The data Block Start
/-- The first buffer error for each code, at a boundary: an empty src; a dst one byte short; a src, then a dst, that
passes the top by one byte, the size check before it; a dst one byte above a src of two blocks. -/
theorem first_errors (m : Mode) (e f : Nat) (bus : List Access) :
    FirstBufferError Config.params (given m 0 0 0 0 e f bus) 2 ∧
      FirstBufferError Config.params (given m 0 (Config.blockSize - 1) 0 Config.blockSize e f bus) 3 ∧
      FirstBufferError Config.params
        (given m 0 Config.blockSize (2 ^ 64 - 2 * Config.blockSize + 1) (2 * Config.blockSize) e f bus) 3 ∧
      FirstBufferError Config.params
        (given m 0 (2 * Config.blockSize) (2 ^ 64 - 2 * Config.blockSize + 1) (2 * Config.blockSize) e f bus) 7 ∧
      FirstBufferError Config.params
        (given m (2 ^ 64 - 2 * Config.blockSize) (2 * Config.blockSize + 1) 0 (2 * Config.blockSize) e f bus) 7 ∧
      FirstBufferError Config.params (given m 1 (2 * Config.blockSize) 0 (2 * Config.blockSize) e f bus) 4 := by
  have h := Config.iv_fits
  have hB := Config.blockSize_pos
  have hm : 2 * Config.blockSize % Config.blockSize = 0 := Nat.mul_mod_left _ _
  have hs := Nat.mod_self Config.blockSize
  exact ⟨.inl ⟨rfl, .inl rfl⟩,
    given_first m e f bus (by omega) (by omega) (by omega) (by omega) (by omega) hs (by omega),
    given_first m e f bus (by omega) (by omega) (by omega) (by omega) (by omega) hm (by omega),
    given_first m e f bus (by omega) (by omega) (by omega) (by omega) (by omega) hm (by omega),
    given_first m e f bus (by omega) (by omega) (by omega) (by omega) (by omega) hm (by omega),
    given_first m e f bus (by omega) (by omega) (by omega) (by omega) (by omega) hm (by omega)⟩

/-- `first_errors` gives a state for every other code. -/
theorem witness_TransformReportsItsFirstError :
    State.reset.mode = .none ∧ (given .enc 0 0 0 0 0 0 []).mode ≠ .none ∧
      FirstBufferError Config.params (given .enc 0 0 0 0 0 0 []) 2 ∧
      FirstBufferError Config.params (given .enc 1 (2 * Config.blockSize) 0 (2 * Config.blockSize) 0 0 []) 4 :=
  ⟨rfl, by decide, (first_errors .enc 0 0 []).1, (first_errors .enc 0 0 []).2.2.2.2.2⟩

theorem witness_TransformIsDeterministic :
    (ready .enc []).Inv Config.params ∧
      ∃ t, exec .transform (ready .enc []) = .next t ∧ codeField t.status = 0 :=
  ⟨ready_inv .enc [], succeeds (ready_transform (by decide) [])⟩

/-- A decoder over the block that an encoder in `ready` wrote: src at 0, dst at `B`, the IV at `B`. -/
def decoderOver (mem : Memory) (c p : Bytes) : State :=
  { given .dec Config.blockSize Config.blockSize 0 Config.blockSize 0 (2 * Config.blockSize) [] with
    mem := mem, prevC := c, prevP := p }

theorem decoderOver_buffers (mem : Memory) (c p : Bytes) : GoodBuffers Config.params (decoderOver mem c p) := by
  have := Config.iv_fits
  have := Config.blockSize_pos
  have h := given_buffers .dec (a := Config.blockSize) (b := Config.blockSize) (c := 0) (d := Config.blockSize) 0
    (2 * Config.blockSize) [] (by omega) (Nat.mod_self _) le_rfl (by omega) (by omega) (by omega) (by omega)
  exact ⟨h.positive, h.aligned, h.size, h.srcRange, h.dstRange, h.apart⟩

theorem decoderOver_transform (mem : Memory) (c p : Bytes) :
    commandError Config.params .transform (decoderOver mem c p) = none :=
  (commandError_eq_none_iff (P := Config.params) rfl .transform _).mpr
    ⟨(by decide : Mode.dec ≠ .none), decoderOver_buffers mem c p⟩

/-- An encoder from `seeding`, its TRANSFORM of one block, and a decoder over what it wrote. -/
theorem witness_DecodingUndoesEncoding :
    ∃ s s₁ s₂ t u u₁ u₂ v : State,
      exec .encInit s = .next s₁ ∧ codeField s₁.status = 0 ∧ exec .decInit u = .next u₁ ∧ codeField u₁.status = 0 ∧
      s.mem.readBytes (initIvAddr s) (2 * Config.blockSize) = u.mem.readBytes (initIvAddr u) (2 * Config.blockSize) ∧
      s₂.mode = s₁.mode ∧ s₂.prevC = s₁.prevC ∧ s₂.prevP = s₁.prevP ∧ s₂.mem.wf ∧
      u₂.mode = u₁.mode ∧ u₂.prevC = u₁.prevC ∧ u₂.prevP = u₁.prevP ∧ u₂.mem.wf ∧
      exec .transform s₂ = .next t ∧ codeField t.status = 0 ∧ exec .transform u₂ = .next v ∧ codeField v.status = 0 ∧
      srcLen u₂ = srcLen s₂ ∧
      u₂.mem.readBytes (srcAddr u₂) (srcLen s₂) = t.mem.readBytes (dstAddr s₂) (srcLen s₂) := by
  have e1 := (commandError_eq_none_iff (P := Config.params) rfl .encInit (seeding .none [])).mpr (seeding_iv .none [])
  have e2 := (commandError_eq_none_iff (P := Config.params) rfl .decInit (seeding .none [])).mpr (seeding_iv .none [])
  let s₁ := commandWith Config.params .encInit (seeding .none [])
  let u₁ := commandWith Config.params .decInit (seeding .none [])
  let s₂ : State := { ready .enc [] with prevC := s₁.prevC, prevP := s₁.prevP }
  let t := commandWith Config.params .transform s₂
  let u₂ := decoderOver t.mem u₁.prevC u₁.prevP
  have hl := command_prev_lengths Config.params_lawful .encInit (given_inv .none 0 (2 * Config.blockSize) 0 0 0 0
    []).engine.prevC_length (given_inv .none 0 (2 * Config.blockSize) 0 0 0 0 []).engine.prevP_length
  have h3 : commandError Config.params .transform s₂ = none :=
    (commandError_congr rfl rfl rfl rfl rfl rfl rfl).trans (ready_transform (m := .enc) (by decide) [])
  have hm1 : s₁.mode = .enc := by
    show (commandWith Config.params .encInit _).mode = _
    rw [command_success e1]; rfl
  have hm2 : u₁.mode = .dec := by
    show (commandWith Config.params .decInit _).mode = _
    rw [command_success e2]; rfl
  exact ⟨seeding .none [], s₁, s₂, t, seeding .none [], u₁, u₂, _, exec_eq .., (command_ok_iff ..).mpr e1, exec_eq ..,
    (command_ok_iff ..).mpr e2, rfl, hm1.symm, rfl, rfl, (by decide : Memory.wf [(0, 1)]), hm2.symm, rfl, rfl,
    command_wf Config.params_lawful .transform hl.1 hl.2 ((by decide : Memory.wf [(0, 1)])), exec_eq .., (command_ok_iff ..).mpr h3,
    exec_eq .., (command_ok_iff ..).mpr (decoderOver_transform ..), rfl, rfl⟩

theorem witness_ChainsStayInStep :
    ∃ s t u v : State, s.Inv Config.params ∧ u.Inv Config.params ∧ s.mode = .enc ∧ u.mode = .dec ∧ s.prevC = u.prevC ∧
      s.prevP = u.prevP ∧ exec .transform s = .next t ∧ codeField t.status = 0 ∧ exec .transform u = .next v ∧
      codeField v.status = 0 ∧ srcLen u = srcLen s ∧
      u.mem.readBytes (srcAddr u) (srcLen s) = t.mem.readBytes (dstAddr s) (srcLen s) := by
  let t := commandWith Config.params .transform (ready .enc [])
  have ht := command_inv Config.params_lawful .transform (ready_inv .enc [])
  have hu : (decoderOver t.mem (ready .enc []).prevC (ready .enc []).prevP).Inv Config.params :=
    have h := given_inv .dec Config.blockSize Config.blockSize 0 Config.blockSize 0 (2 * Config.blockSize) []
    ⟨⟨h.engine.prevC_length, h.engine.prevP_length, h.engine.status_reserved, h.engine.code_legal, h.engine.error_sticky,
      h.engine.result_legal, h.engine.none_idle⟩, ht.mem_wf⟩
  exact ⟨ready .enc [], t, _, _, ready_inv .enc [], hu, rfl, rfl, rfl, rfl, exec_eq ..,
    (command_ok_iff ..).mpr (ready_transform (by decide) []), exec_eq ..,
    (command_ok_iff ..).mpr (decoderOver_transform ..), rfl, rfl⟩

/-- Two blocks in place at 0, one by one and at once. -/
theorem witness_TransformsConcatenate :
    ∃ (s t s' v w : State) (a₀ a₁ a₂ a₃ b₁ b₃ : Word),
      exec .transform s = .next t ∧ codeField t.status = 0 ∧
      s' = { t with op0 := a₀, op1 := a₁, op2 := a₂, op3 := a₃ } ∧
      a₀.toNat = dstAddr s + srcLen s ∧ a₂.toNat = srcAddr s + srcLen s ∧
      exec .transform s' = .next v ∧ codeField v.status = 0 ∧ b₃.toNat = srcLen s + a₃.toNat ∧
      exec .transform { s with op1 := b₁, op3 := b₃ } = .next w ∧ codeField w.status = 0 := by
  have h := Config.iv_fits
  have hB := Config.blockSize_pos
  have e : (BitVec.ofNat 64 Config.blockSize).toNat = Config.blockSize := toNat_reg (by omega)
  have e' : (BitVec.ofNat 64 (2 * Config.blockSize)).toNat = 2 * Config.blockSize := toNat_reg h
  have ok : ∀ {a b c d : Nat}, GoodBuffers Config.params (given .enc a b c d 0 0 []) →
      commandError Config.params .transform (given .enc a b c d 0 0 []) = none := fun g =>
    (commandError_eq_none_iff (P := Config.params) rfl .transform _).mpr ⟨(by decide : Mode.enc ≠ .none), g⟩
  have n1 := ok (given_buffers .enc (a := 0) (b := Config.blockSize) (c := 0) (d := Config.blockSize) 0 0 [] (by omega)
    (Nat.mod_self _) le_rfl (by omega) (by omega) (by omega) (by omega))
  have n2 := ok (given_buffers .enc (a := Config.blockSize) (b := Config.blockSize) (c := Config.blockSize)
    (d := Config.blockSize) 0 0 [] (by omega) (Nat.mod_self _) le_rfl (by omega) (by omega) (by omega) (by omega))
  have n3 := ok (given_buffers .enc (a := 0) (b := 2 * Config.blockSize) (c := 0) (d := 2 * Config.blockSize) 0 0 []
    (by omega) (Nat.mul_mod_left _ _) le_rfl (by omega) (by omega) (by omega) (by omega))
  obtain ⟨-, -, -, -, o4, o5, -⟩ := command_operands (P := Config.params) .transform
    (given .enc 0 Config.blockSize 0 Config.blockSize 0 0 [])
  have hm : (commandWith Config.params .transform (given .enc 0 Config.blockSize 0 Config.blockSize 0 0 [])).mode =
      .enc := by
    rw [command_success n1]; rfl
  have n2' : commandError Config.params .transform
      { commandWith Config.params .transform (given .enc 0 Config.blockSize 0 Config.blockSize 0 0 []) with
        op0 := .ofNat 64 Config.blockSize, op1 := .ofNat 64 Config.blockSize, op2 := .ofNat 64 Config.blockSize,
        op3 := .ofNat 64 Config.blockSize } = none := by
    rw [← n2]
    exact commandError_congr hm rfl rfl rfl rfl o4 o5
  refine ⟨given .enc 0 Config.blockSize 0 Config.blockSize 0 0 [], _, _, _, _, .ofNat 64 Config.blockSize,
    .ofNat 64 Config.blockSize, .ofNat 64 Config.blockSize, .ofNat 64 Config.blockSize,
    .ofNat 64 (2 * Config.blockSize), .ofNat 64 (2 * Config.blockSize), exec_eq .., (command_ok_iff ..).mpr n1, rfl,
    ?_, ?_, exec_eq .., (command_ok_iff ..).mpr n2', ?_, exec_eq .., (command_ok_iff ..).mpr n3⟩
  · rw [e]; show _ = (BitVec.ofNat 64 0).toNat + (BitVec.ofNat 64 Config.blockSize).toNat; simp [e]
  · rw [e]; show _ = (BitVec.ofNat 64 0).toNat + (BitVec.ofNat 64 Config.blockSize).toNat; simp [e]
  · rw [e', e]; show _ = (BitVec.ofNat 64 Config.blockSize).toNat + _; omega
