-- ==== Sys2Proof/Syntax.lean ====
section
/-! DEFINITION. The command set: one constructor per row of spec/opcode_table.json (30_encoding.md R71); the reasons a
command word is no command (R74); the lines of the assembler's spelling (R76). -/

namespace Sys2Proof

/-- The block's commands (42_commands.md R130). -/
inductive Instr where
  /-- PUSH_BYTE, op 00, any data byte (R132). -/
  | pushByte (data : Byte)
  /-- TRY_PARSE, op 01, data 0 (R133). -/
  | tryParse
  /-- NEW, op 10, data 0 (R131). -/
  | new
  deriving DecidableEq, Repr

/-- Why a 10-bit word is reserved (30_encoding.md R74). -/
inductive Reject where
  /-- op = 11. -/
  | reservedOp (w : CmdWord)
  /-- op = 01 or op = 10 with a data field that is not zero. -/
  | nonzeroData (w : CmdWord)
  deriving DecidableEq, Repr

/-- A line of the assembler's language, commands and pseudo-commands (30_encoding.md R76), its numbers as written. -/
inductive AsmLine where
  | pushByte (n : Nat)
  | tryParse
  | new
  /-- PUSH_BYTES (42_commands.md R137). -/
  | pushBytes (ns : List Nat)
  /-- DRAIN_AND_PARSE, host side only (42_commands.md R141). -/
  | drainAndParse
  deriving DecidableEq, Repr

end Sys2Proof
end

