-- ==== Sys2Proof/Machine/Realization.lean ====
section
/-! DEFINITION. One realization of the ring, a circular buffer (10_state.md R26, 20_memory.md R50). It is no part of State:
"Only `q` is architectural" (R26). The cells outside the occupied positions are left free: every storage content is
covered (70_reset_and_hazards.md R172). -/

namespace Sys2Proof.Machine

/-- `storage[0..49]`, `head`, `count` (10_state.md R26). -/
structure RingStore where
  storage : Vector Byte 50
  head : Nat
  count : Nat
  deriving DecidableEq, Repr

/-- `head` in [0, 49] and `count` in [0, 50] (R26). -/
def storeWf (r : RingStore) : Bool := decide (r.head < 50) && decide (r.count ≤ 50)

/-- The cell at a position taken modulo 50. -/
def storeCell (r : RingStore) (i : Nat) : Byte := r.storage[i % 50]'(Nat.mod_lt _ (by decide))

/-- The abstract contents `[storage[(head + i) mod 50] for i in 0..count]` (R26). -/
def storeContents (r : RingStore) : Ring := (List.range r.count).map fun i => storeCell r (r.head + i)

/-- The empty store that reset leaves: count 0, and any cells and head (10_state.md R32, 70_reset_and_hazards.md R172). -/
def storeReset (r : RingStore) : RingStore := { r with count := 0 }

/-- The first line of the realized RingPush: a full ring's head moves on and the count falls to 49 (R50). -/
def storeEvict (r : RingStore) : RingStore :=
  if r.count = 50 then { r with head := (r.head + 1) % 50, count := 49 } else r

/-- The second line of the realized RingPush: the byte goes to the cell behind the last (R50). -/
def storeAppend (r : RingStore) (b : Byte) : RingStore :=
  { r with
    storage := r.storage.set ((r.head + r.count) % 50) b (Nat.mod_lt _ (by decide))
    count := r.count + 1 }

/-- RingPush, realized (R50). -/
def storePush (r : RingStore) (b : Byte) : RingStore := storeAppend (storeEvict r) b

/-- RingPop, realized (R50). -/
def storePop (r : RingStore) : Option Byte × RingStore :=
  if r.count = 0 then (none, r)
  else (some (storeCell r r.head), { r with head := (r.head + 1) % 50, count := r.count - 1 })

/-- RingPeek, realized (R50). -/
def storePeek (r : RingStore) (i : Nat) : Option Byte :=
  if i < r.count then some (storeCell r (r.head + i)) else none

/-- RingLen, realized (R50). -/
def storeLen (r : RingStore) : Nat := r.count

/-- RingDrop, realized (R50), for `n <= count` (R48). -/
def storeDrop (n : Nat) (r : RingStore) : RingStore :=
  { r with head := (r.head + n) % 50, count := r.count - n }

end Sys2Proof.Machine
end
The data Block End
Exercise. From the first line of the listing above through the line that contains "theorem first_errors (m", set down each line without alteration, and nothing else.

Task result.
/-- The first buffer error for each code, at a boundary: an empty src; a dst one byte short; a src, then a dst, that
passes the top by one byte, the size check before it; a dst one byte above a src of two blocks. -/
theorem first_errors (m : Mode) (e f : Nat) (bus : List Access) :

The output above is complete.